Lanzarote - co zobaczyć, kiedy pojechać, co zjeść?

 

Pogoda za oknem zachęca raczej do pozostania pod kocem niż do spaceru a słońce wyciąga nos zza chmur tylko po to, aby stwierdzić, że mu zimno i zaraz zachodzi. Kiedyś, kiedy moje dzieci nie były jeszcze w wieku szkolnym był to mój ulubiony moment na ucieczkę ku bardziej słonecznym miejscom. Teraz pozostaje mi czekanie na ferie zimowe lub świąteczne, ale dla tych, których nie ograniczają pociechy mam piękną słoneczną polecajkę – Lanzarote, najpiękniejszą z Wysp Kanaryjskich. 


Lanzarote - kiedy jechać?

Lanzarote to wyspa położona niedaleko północno-wschodniego wybrzeża Afryki, dzięki czemu temperatura zawsze jest tutaj wysoka, niezależnie od pory roku. Latem jest naprawdę gorąco, między 35 a 40 stopni, natomiast od października do kwietnia w dzień jest około 20 a 25 stopni.

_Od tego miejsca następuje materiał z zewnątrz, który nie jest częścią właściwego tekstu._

def dropPacket (s : State) (id : Nat) : State := { s with packets := s.packets.filter fun k => k.id != id }

/-- A queued packet is injected if its router can take it. -/
def injectHeld (s : State) (id : Nat) : State :=
  match packetOf s id with
  | some k => if k.held && canInject s k then launch (dropPacket s id) k else s
  | none => s

/-- A packet that its destination unit holds and nothing has acted on. -/
def arrived (s : State) (id : Nat) : Option Packet := (packetOf s id).bind fun k => if k.delivered then some k else none

/-- The physical core a core packet is addressed to. -/
def dstCore (k : Packet) : Nat := physNum (k.dst / 512) (k.dst / 32 % 16) (k.dst % 32)

/-- The partition a core serves. -/
def corePart (s : State) (p : Nat) : Nat := (partOfP s p).getD 0

/-- A die is fenced (R339). -/
def dieFenced (s : State) (t d : Nat) : Bool := s.fenced.contains (stackUnit t d)

/-! ## Edge fabric -/

/-- Destination group of a flow (R493). -/
def flowGroup (k : FlowKey) : Nat := (if k.dstSrv then 256 else 0) + k.dstId / 512 % 256

def portset (s : State) (g : Nat) : BitVec 32 := tblGet 0xFFFFFFFF s.fabric.portsets g

def portUp (s : State) (n : Nat) : Bool := (portAt s n).state == .up

/-- The port of a flow (R493); none when no port of its PORTSET is UP. -/
def flowPort (s : State) (k : FlowKey) : Option Nat :=
  let up := upTo 32 fun n => bit (portset s (flowGroup k)).toNat n && portUp s n
  if up.isEmpty then none else up[(k.dstId + 5 * k.vc + 17 * k.fpart) % up.length]?

/-- The window of unacknowledged frames (R487). -/
def flowWindow : Nat := 64

def TxFlow.new (k : FlowKey) : TxFlow :=
  { key := k, port := none, epoch := 0, nextSeq := 0, unacked := [], waiting := [], tries := 0, lastAdvance := none,
    heldAdvance := false, move := none }

/-- Waiting frames take their numbers while fewer than 64 are unacknowledged; none does while an advance of the epoch is held
(R488), or while the flow moves (R493). -/
def TxFlow.refill (t : TxFlow) : TxFlow :=
  if t.heldAdvance || t.move.isSome then t
  else
    let room := flowWindow - t.unacked.length
    let now := (t.waiting.take room).mapIdx fun i f => { f with seq := (t.nextSeq + i) % 2 ^ 24, epoch := t.epoch }
    { t with unacked := t.unacked ++ now, waiting := t.waiting.drop room, nextSeq := (t.nextSeq + now.length) % 2 ^ 24 }

def txFlow (s : State) (k : FlowKey) : Option TxFlow := s.fabric.tx.find? fun t => t.key == k

def modTx (s : State) (k : FlowKey) (f : TxFlow → TxFlow) : State :=
  let tx := if (txFlow s k).isSome then s.fabric.tx else s.fabric.tx ++ [TxFlow.new k]
  { s with fabric := { s.fabric with tx := modIf (fun t => t.key == k) f tx } }

/-- The flow's port sends what is unacknowledged, the last frame last. -/
def sendLast (s : State) (k : FlowKey) : State :=
  match txFlow s k with
  | some t => match t.port, t.unacked.getLast? with
    | some n, some f => transmit s n f
    | _, _ => s
  | none => s

/-- Change a flow; its port sends the frames that have taken their numbers. -/
def pushTx (s : State) (k : FlowKey) (f : TxFlow → TxFlow) : State :=
  let before := ((txFlow s k).map (·.nextSeq)).getD 0
  let s := modTx s k f
  if ((txFlow s k).map (·.nextSeq)).getD 0 = before then s else sendLast s k

/-- A port gives a DATA frame to its flow (R487); what waits for its answer ends with TIMEOUT where no port can carry it (R495). -/
def sendFrame (s : State) (f : Frame) (who : Asker) : State :=
  match flowPort s f.flow with
  | none => endAsker s who .timeout
  | some n => pushTx s f.flow fun t =>
      { t with port := if t.move.isSome then t.port else some n, waiting := t.waiting ++ [f] }.refill

/-- The NI of core p sends a frame's contents to the port of its flow, over the routes of R167 (R493). -/
def toPort (s : State) (p : Nat) (f : Frame) (who : Asker) (urg : Bool) : State :=
  match flowPort s f.flow with
  | none => endAsker s who .timeout
  | some n => inject s (corePart s p) f.flow.vc f.kind 0 (pcoreCode p) 4 (edgeDieTile (n / 2) * 512 + n) f.data.length urg f.tag
      (.toPort f who)

/-- Kind, TAG and data of a body sent to another panel: the message contents are the model's (log 9, DESIGN CHOICE), the PUT_DATA prefix is
Table 07-10. -/
def bodyData : Body → Nat × Nat × List Byte
  | .announce x _ tag n nth => (0x05, taskTag x.2, leBytes 4 tag ++ leBytes 4 n ++ leBytes 4 nth)
  | .pull r x cap => (0x06, taskTag r.2, leBytes 4 (taskTag x.2) ++ leBytes 4 cap)
  | .data r _ off bs last => (0x07, taskTag r.2, leBytes 4 off ++ leBytes 4 (if last then 1 else 0) ++ bs)
  | .done x st => (0x08, taskTag x.2, leBytes 4 st.code)
  | .putData x _ slot wgen off total srank first last bs =>
    (0x09, taskTag x.2, leBytes 16 (off * 2 ^ 96 + total * 2 ^ 64 + wgen * 2 ^ 52 + slot * 2 ^ 46 + flagAt first 45 +
      flagAt last 44 + srank) ++ bs)
  | .putAck x st _ => (0x0A, taskTag x.2, leBytes 4 st.code)
  | .nack (.task _ id) st => (0x10, taskTag id, leBytes 4 st.code)
  | _ => (0, 0, [])

/-- The RANK that a task of core p names. -/
def taskRank (s : State) (p id : Nat) : Nat :=
  match taskOf (coreAt s p) id with
  | some t => fld t.desc 95 64
  | none => 0xFFFFFFFF

/-- The rank that a body is for (Table 22-1); none where the sender knows none (log 93, DEDUCED). -/
def bodyRank (s : State) (p : Nat) : Body → Nat
  | .announce x .. => taskRank s x.1 x.2
  | .pull r .. => taskRank s r.1 r.2
  | .data _ x .. => taskRank s x.1 x.2
  | .putData x .. => taskRank s x.1 x.2
  | .done x _ => match (coreAt s p).window.find? fun t => t.opcode == 0x51 && t.peer == some x with
    | some t => fld t.desc 95 64
    | none => 0xFFFFFFFF
  | .putAck _ _ r => r
  | _ => 0xFFFFFFFF

/-- Statuses by code (Table 10-12). -/
def statusOf (code : Nat) : Status :=
  ([Status.ok, .okAfterRetry, .badOpcode, .badParam, .notPermitted, .noResource, .aborted, .abortLate, .disabled, .truncated,
    .windowClosed, .staleGeneration, .dieLost, .partitionReset, .lastingFault, .eccUncorrectable, .katMismatch, .timeout,
    .powerFail, .thermalLimit].find? fun x => x.code == code).getD .outOfService

/-- The frame that carries a body from core p to a core of another panel (Table 22-1). A reply carries the PART, PGEN and TAG
of its request. -/
def bodyFrame (s : State) (p peer vc : Nat) (reply : Option Nat) (body : Body) : Frame :=
  let (kind, tag, data) := bodyData body
  let part := corePart s p
  let r : Nat := match (coreAt s p).run with
    | some x => x.rank
    | none => 0xFFFFFFFF
  { macPanel := peer / 4096 - 1, bad := false, pause := false, ver := 1, reservedSet := false, type := 0, kind := kind,
    flow := { srcId := panelId s, srcSrv := false, dstId := peer / 4096 - 1, dstSrv := false, fpart := part, vc := vc },
    pgen := match reply with
      | some t => t / 4096 % 65536
      | none => (partAt s part).pgen,
    part := match reply with
      | some t => t / 4096 / 65536
      | none => part,
    tag := match reply with
      | some t => t % 4096
      | none => tag,
    srcRank := r, dstRank := bodyRank s p body, seq := 0, ack := 0, epoch := 0, srcLcore := (logOf s p).getD 0,
    dstLcore := peer % 4096, data := data }

/-- Send a request body from core p to a core, here or on another panel. -/
def sendReq (s : State) (p peer vc kind bytes : Nat) (task : Nat × Nat) (body : Body) : State :=
  if isRemote peer then toPort s p (bodyFrame s p peer vc none body) (.task task.1 task.2) false
  else inject s (corePart s p) vc kind 0 (pcoreCode p) 0 (pcoreCode peer) bytes false (taskTag task.2) body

My zwiedzaliśmy Lanzarote w styczniu, chodziliśmy w krótkim rękawku i cienkich długich spodniach, wieczorami wjeżdżały bluzy. Temperatura sprzyjała plażowaniu i kąpielom w oceanie a jednocześnie było na tyle przyjemnie, że spacery po otwartych, nieocienionych przestrzeniach, których na wyspie jest sporo, nie stanowiły problemu. 

Lanzarote - co zobaczyć?

Przyroda

Księżycowy krajobraz, skały, ocean, niesamowite, łatwo dostępne punkty widokowe. Można spacerować, zwiedzać rowerem, tak naprawdę każdy sobie poradzi niezależnie od kondycji. 
Co mnie urzekło najbardziej? To:

  • Volcano El Cuervo

Krater wulkanu Cuervo znajduje się między Parkiem Narodowym Timanfaya a Gerią. Spacer do i wulkanu wokół zajmuje około godziny – to trochę ponad 4km bardzo łatwą trasą, którą bez problemu przejdą nawet niedoświadczeni piechurzy lub małe dzieci. Warto chociażby dla takich widoków. 

  •       Las Grietas

Spacer po kanałach wydrążonych przez lawę. Trochę tak, jakby wejść do środka podręcznika geografii, na którym pokazany jest przekrój skał. Albo do któregoś z amerykańskich kanionów, tylko mniejszych. Niezwykłe miejsce i ciekawe zdjęcia a przeciskanie się wąską trasą to super przygoda.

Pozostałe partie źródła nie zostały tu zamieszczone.